## Instructions to follow
Set down exactly the first line of the entries and every line after it, through the line with "in 10 mA. -/".

*****

-- ==== Sys2Proof/Machine/Fusebox.lean ====
section
/-! DEFINITION. The commands of the Fusebox (*Fusebox power channels*, R42 to R70, R475, R476). -/

namespace Sys2Proof.Machine

/-- Continuous rating of a channel's class, in 10 mA (*Table: Channel classes*). -/
def contRating (n : Nat) : Nat := if n < 4 then 5000 else if n < 16 then 1500 else 400

/-- Short-circuit threshold of a channel's class, in 10 mA. -/
def scThreshold (n : Nat) : Nat := if n < 4 then 40000 else if n < 16 then 12000 else 3200

/-- The channel numbers (R42). -/
def allChannels : List Nat := List.range 48

/-! ### Configuration -/

/-- The shadow point k of a channel: the written words over the active curve (R49). DESIGN CHOICE (log entry 74): a point that
nothing has written is the active curve's; the spec is silent. -/
def State.shadowPoint (s : State) (n k : Nat) : Nat × Nat :=
  match (s.chan n).shadow.find? k with
  | some w => (bits w 31 16, bits w 15 0)
  | none => (s.rd (F.CH_FUSE_I_THR n k), s.rd (F.CH_FUSE_T_MS n k))

/-- The tests of R49 on the shadow curve of a channel. -/
def State.curveValid (s : State) (n : Nat) : Bool :=
  (List.range 7).all (fun k => decide ((s.shadowPoint n k).1 < (s.shadowPoint n (k + 1)).1)) &&
  (List.range 7).all (fun k => decide ((s.shadowPoint n (k + 1)).2 ≤ (s.shadowPoint n k).2)) &&
  decide ((s.shadowPoint n 7).1 < scThreshold n) &&
  (List.range 8).all (fun k => decide (1 ≤ (s.shadowPoint n k).2))

/-- The shadow curve becomes the active one. -/
def State.copyCurve (s : State) (n : Nat) : State :=
  (List.range 8).foldl (fun s k =>
    (s.wr (F.CH_FUSE_I_THR n k) (s.shadowPoint n k).1).wr (F.CH_FUSE_T_MS n k) (s.shadowPoint n k).2) s

/-- CURVE_APPLY (R49). -/
def execCurveApply (t : Nat) (a : Attr) (n : Nat) (s : State) : Host.Outcome State Fault Refusal :=
  let s := s.tick t
  onUnit (decide (n < 48)) <| s.guarded a (F.CH_CTL_HUB_CMD n).addr true true fun s =>
    if (s.chan n).state = .off ∧ s.curveValid n then s.copyCurve n else s.raise (F.CH_STAT_CFG_REFUSED n)

/-- Has a channel entered LATCHED in the present clock? A FAULT_CLR of that clock is taken first (R69). -/
def State.latchesNow (s : State) (n : Nat) : Bool := (s.clk.olds.find? (F.CH_STAT_RETRY_CNT n).addr).isSome

/-- FAULT_CLR (R69, R197). -/
def execFaultClr (t : Nat) (a : Attr) (n : Nat) (s : State) : Host.Outcome State Fault Refusal :=
  let s := s.tick t
  onUnit (decide (n < 48)) <| s.guarded a (F.CH_CTL_HUB_CMD n).addr true true fun s =>
    if (s.chan n).state = .latched ∧ !s.vital n ∧ !s.latchesNow n then
      if s.powerRuns n then (s.chanTo n .off).wr (F.CH_STAT_RETRY_CNT n) 0
      else s.raise (F.CH_STAT_CFG_REFUSED n)
    else s

/-- HUB_CMD_WRITE (R26): ignored on a VITAL channel. -/
def execHubCmdWrite (t : Nat) (a : Attr) (n : Nat) (on : Bool) (s : State) : Host.Outcome State Fault Refusal :=
  let s := s.tick t
  onUnit (decide (n < 48)) <| s.guarded a (F.CH_CTL_HUB_CMD n).addr true true fun s =>
    if s.vital n then s else s.wr (F.CH_CTL_HUB_CMD n) (bit on)

/-- A write of the configuration fields of CH_CTL (R53, R55, R56). -/
def State.writeChCtl (s : State) (n v : Nat) : State :=
  let asked := if bits v 28 27 = 3 then 0 else bits v 28 27
  let cur := s.rd (F.CH_CTL_OUT_MODE n)
  let s := if n < 16 ∨ asked = cur then s
    else if (s.chan n).state = .off then s.wr (F.CH_CTL_OUT_MODE n) asked
    else s.raise (F.CH_STAT_CFG_REFUSED n)
  let top := if s.rd (F.CH_CTL_OUT_MODE n) = 2 then 4000 else 65535
  (s.wr (F.CH_CTL_DITHER_AMP n) (min 1000 (bits v 26 16))).wr (F.CH_CTL_SETPOINT n) (min top (bits v 15 0))

/-- A write of CH_PWM (R54 to R56). DESIGN CHOICE (log entry 75): whether a write carries a different OUT_MODE or PWM_KHZ is
judged on the value it would set, after clamping and after 0b11 is read as STATIC; the spec does not say. -/
def State.writeChPwm (s : State) (n v : Nat) : State :=
  if n < 16 then s else
  let asked := clampNat (bits v 20 16) 1 (if 44 ≤ n then 5 else 25)
  let s := if asked = s.rd (F.CH_PWM_PWM_KHZ n) then s
    else if (s.chan n).state = .off then s.wr (F.CH_PWM_PWM_KHZ n) asked
    else s.raise (F.CH_STAT_CFG_REFUSED n)
  s.wr (F.CH_PWM_DITHER_HZ n) (min 400 (bits v 8 0))

/-- CH_CONFIG_WRITE (R53 to R56). -/
def execChConfigWrite (t : Nat) (a : Attr) (n : Nat) (pwm : Bool) (value : Word) (s : State) :
    Host.Outcome State Fault Refusal :=
  let s := s.tick t
  onUnit (decide (n < 48)) <|
    s.guarded a (if pwm then (F.CH_PWM_PWM_KHZ n).addr else (F.CH_CTL_HUB_CMD n).addr) true true fun s =>
      if pwm then s.writeChPwm n value.toNat else s.writeChCtl n value.toNat

/-- PRIO as CH_PROFILE reads it: 0b10 on a VITAL channel. -/
def State.prio (s : State) (n : Nat) : Nat := if s.vital n then 2 else s.rd (F.CH_PROFILE_PRIO n)

/-- The word of CH_PROFILE. -/
def State.chProfile (s : State) (n : Nat) : Nat :=
  s.word (F.CH_PROFILE_CH_MODE n).addr + s.prio n * 2 ^ 27 - s.rd (F.CH_PROFILE_PRIO n) * 2 ^ 27

/-- A write of CH_PROFILE (*FUSEBOX_CH_PROFILE*, R43): all its RW fields in OFF; outside OFF refused where any differs. -/
def State.writeChProfile (s : State) (n v : Nat) : State :=
  let same := decide (bits v 28 0 = bits (s.chProfile n) 28 0)
  if (s.chan n).state = .off then
    let s := if s.vital n then s else s.wr (F.CH_PROFILE_PRIO n) (min 1 (bits v 28 27))
    let s := (s.wr (F.CH_PROFILE_RETRY_MAX n) (bits v 26 24)).wr (F.CH_PROFILE_SOFT_MS n) (bits v 23 16)
    (s.wr (F.CH_PROFILE_INRUSH_MS n) (bits v 15 8)).wr (F.CH_PROFILE_INRUSH_2A n)
      (min (s.rd F.FB_BUDGET_INRUSH_CAP / 2) (bits v 7 0))
  else if same then s
  else s.raise (F.CH_STAT_CFG_REFUSED n)

/-- CH_PROFILE_WRITE (R43). -/
def execChProfileWrite (t : Nat) (a : Attr) (n : Nat) (value : Word) (s : State) : Host.Outcome State Fault Refusal :=
  let s := s.tick t
  onUnit (decide (n < 48)) <| s.guarded a (F.CH_PROFILE_CH_MODE n).addr true true fun s =>
    s.writeChProfile n value.toNat

/-- CH_FUSE_WRITE (R49). -/
def execChFuseWrite (t : Nat) (a : Attr) (n k : Nat) (value : Word) (s : State) : Host.Outcome State Fault Refusal :=
  let s := s.tick t
  onUnit (decide (n < 48 ∧ k < 8)) <| s.guarded a (F.CH_FUSE_I_THR n k).addr true true fun s =>
    s.modChan n fun c => { c with shadow := c.shadow.insert k value.toNat }

/-- A lowered INRUSH_CAP clamps a channel's INRUSH_2A and writes a record (R64). -/
def State.inrushClamp (s : State) (n : Nat) : State :=
  let cap := s.rd F.FB_BUDGET_INRUSH_CAP / 2
  if cap < s.rd (F.CH_PROFILE_INRUSH_2A n) then
    let s := s.wr (F.CH_PROFILE_INRUSH_2A n) cap
    s.fuseRecord 0x09 3 n 0x09 [s.chProfile n]
  else s

/-- BUDGET_WRITE (R63, R64). -/
def execBudgetWrite (t : Nat) (a : Attr) (value : Word) (s : State) : Host.Outcome State Fault Refusal :=
  let s := s.tick t
  .next (s.guarded a F.FB_BUDGET_INRUSH_CAP.addr true true fun s =>
    let s := (s.wr F.FB_BUDGET_INRUSH_CAP (clampNat (bits value.toNat 24 16) 20 400)).wr F.FB_BUDGET_SUPPLY_SLEW
      (clampNat (bits value.toNat 8 0) 5 400)
    allChannels.foldl State.inrushClamp s)

/-- The W1C bits 26 to 19 of CH_STAT, lowest first. -/
def chFlagFlds (n : Nat) : List Fld := [F.CH_STAT_FUSE_TRIP n, F.CH_STAT_OVER_TEMP n, F.CH_STAT_REV_CURRENT n,
  F.CH_STAT_SHORT_SUP n, F.CH_STAT_SHORT_GND n, F.CH_STAT_OPEN_LOAD n, F.CH_STAT_CFG_REFUSED n, F.CH_STAT_START_LATE n]

/-- FLAGS of FUSEBOX_FAULT_NEXT: those bits as they stood before the present clock's updates (R14). -/
def State.chFlags (s : State) (n : Nat) : Nat := (chFlagFlds n).foldr (fun f m => s.before f + 2 * m) 0

/-- FAULT_NEXT_READ (*FUSEBOX_FAULT_NEXT*, R10): the next faulted channel above the one last returned. -/
def execFaultNextRead (t : Nat) (a : Attr) (peek : Bool) (s : State) : Host.Outcome State Fault Refusal :=
  let s := s.tick t
  .next (s.guarded a (rsAddr 0x40103014 peek) false true fun s =>
    match rotFirst 48 ((s.fuse.searchPos + 1) % 48) (fun n => s.chFlags n ≠ 0) with
    | some n =>
      (if peek then s else { s with fuse := { s.fuse with searchPos := n } }).answer 0
        (2 ^ 31 + n * 2 ^ 16 + s.chFlags n)
    | none => s.answer 0 0)

/-! ### Commands and the start budget -/

/-- COMMAND_ON (R60, R46): the effective command of an OFF channel is ON. Until start-up is complete the budget accepts no
request (R377). `vOut` and `vBus` are the output and the input bus as the tile reads them, in 10 mV units. -/
def execCommandOn (t : Nat) (n vOut vBus : Nat) (s : State) : Host.Outcome State Fault Refusal :=
  let s := s.tick t
  onUnit (decide (n < 48)) <|
    let s := s.senseOut n vOut vBus
    if (s.chan n).state = .off ∧ s.pwr.fuseUp ∧ s.fuse.slotEnd.isSome ∧ s.effCmd n then s.enqueue n (s.isHandover n) else s

/-- The effective command of a channel has gone OFF (R44, R52, *Table: Channel states*), which the next budget tick sees. A
VITAL channel leaves LATCHED only while its power engine runs (R197). -/
def State.commandOff (s : State) (n : Nat) : State :=
  let s := (s.wr (F.CH_STAT_RETRY_CNT n) 0).modChan n fun c => { c with fell := true }
  match (s.chan n).state with
  | .off => s
  | .latched => if s.vital n ∧ s.powerRuns n then s.chanTo n .off else s
  | .queued | .starting | .on | .retryWait => s.chanTo n .off

/-- COMMAND_OFF (R44). -/
def execCommandOff (t : Nat) (n : Nat) (s : State) : Host.Outcome State Fault Refusal :=
  let s := s.tick t
  onUnit (decide (n < 48)) <| if s.effCmd n then s else s.commandOff n

/-- Release of the slew where the ramp window has closed; the channel enters ON (R58). -/
def State.closeRamp (s : State) (n : Nat) : State :=
  let c := s.chan n
  if c.state = .starting ∧ c.rampEnd ≤ s.now then s.setCh n fun c => { c with state := .on, slew := 0, onAt := s.now }
  else s

/-- Release of the inrush where its window has closed (R58). -/
def State.closeInrush (s : State) (n : Nat) : State :=
  let c := s.chan n
  if c.inr ≠ 0 ∧ c.inrushEnd ≤ s.now then s.setCh n fun c => { c with inr := 0 } else s

/-- The class of a request: vital, high, normal (R60). -/
def State.queueClass (s : State) (n : Nat) : Nat :=
  if s.vital n then 0 else if s.rd (F.CH_PROFILE_PRIO n) = 1 then 1 else 2

/-- A request enters the queue at the tail of its class (R60). -/
def State.queueIn (s : State) (n : Nat) : State :=
  let k := s.queueClass n
  let q := s.fuse.queue
  { s with fuse := { s.fuse with
      queue := q.filter (fun m => s.queueClass m ≤ k) ++ n :: q.filter (fun m => !decide (s.queueClass m ≤ k))
      fresh := s.fuse.fresh.filter (fun m => m ≠ n) } }

/-- Requests of one class captured in the same tick enter the queue by the rotating pointer; each ordering among two or
more counts (R36, R37, R60). `fuel` is their number. DESIGN CHOICE (log entry 76): a handover start (R46) is ordered and
counted with the others of its tick. -/
def State.orderClass (s : State) (k : Nat) : Nat → State
  | 0 => s
  | fuel + 1 =>
    let mine := s.fuse.fresh.filter fun n => s.queueClass n = k
    match rotFirst 48 s.fuse.pointer (fun n => mine.contains n) with
    | none => s
    | some n =>
      let s := if 2 ≤ mine.length then s.inc F.FB_TIE_CNT_TIES else s
      let s := (s.queueIn n).modChan n fun c => { c with reqTick := s.now }
      State.orderClass { s with fuse := { s.fuse with pointer := (n + 1) % 48 } } k fuel

/-- The inrush a request declares, in A (R57). -/
def State.inrushOf (s : State) (n : Nat) : Nat := 2 * s.rd (F.CH_PROFILE_INRUSH_2A n)

/-- t_r of a request, in budget ticks (R57). -/
def State.rampTicks (s : State) (n : Nat) : Nat :=
  let soft := 100 * s.rd (F.CH_PROFILE_SOFT_MS n)
  if s.inrushOf n = 0 then soft else max soft (ceilDiv (100 * s.inrushOf n) (s.rd F.FB_BUDGET_SUPPLY_SLEW))

/-- The slew of a request, in A/ms (R57). -/
def State.slewOf (s : State) (n : Nat) : Nat := ceilDiv (100 * s.inrushOf n) (s.rampTicks n)

/-- Inrush reserved, A (FUSEBOX_QSTAT.RESV_INRUSH). -/
def State.resvInrush (s : State) : Nat := (allChannels.map fun n => (s.chan n).inr).sum

/-- Slew reserved, A/ms (FUSEBOX_QSTAT.RESV_SLEW). -/
def State.resvSlew (s : State) : Nat := (allChannels.map fun n => (s.chan n).slew).sum

/-- A granted request becomes STARTING with its two reservations (R58); with an empty ramp window it passes to ON in the
tick of its grant (R57). -/
def State.grant (s : State) (n inr slew tr : Nat) : State :=
  let fin := s.now + tr * 10000
  let s := (s.dequeue n).setCh n fun c =>
    { c with state := .starting, hand := false, late := false, inr := inr, slew := slew, tr := tr, rampEnd := fin,
             inrushEnd := fin + ms (s.rd (F.CH_PROFILE_INRUSH_MS n)), phase := none, ilim := 0, clamp := false,
             wheel := decide (16 ≤ n) && (s.rd (F.CH_CTL_OUT_MODE n) == 1 || s.rd (F.CH_CTL_OUT_MODE n) == 2) }
  (s.closeRamp n).closeInrush n

/-- The grant loop of R59 over requests in queue order. -/
def State.grantLoop (s : State) : List Nat → State
  | [] => s
  | n :: rest =>
    if s.resvInrush + s.inrushOf n ≤ s.rd F.FB_BUDGET_INRUSH_CAP ∧
        s.resvSlew + s.slewOf n ≤ s.rd F.FB_BUDGET_SUPPLY_SLEW then
      (s.grant n (s.inrushOf n) (s.slewOf n) (s.rampTicks n)).grantLoop rest
    else s

/-- May the budget grant: after the wake slot (R62), not from a power-fail declaration (R65), not while BUS_LOW is set
(R372) or the bus is below 9 V (R66)? -/
def State.mayGrant (s : State) : Bool :=
  s.pwr.fuseUp && !s.inPowerFail && s.pwr.state != .sleepEntry && !s.flag F.PWRMGR_STAT_BUS_LOW && !s.pwr.below9 &&
    (match s.fuse.slotEnd with
      | some e => decide (e ≤ s.now)
      | none => false)

/-- A handover start is granted ahead of every queued request and reserves nothing (R46). -/
def State.handovers (s : State) : State :=
  (allChannels.filter fun n => (s.chan n).state == .queued && (s.chan n).hand).foldl (fun s n => s.grant n 0 0 0) s

/-- The current limit that the channel program asks for: ILIM of the channel page, in 10 mA (R191). The standard channel program
asks for all that the tile allows, which is the ramp of R57. -/
def State.ilimAsked (s : State) (n : Nat) : Nat := s.pageWord n 4 (scThreshold n)

/-- One tick of the tile's bound on ILIM (R192): in STARTING the rise by the slew granted to the request (R63), up to its
inrush, or without either up to the continuous rating; in ON up to the short-circuit threshold. -/
def State.ilimTick (s : State) (n : Nat) : State :=
  match (s.chan n).state with
  | .starting =>
    let v := if s.inrushOf n = 0 then min (s.ilimAsked n) (contRating n)
      else min (min (s.ilimAsked n) (100 * s.inrushOf n)) ((s.chan n).ilim + (s.chan n).slew)
    s.modChan n fun c => { c with ilim := v }
  | .on => s.modChan n fun c => { c with ilim := min (s.ilimAsked n) (scThreshold n) }
  | .off | .queued | .retryWait | .latched => s.modChan n fun c => { c with ilim := 0 }

/-- The fall that a budget tick takes (R44): a queued channel whose effective command is OFF, or has fallen since the last tick
although it has risen again, leaves the queue without a grant; a VITAL channel leaves LATCHED on a command that is OFF. -/
def State.takeFall (s : State) (n : Nat) : State :=
  let c := s.chan n
  let s := if c.state = .queued ∧ (c.fell ∨ !s.effCmd n) ∨ c.state = .latched ∧ s.vital n ∧ !s.effCmd n then s.commandOff n
    else s
  if (s.chan n).fell then s.modChan n fun c => { c with fell := false } else s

*****

## Worked solution
-- ==== Sys2Proof/Machine/Fusebox.lean ====
section
/-! DEFINITION. The commands of the Fusebox (*Fusebox power channels*, R42 to R70, R475, R476). -/

namespace Sys2Proof.Machine

/-- Continuous rating of a channel's class, in 10 mA (*Table: Channel classes*). -/
def contRating (n : Nat) : Nat := if n < 4 then 5000 else if n < 16 then 1500 else 400

/-- Short-circuit threshold of a channel's class, in 10 mA. -/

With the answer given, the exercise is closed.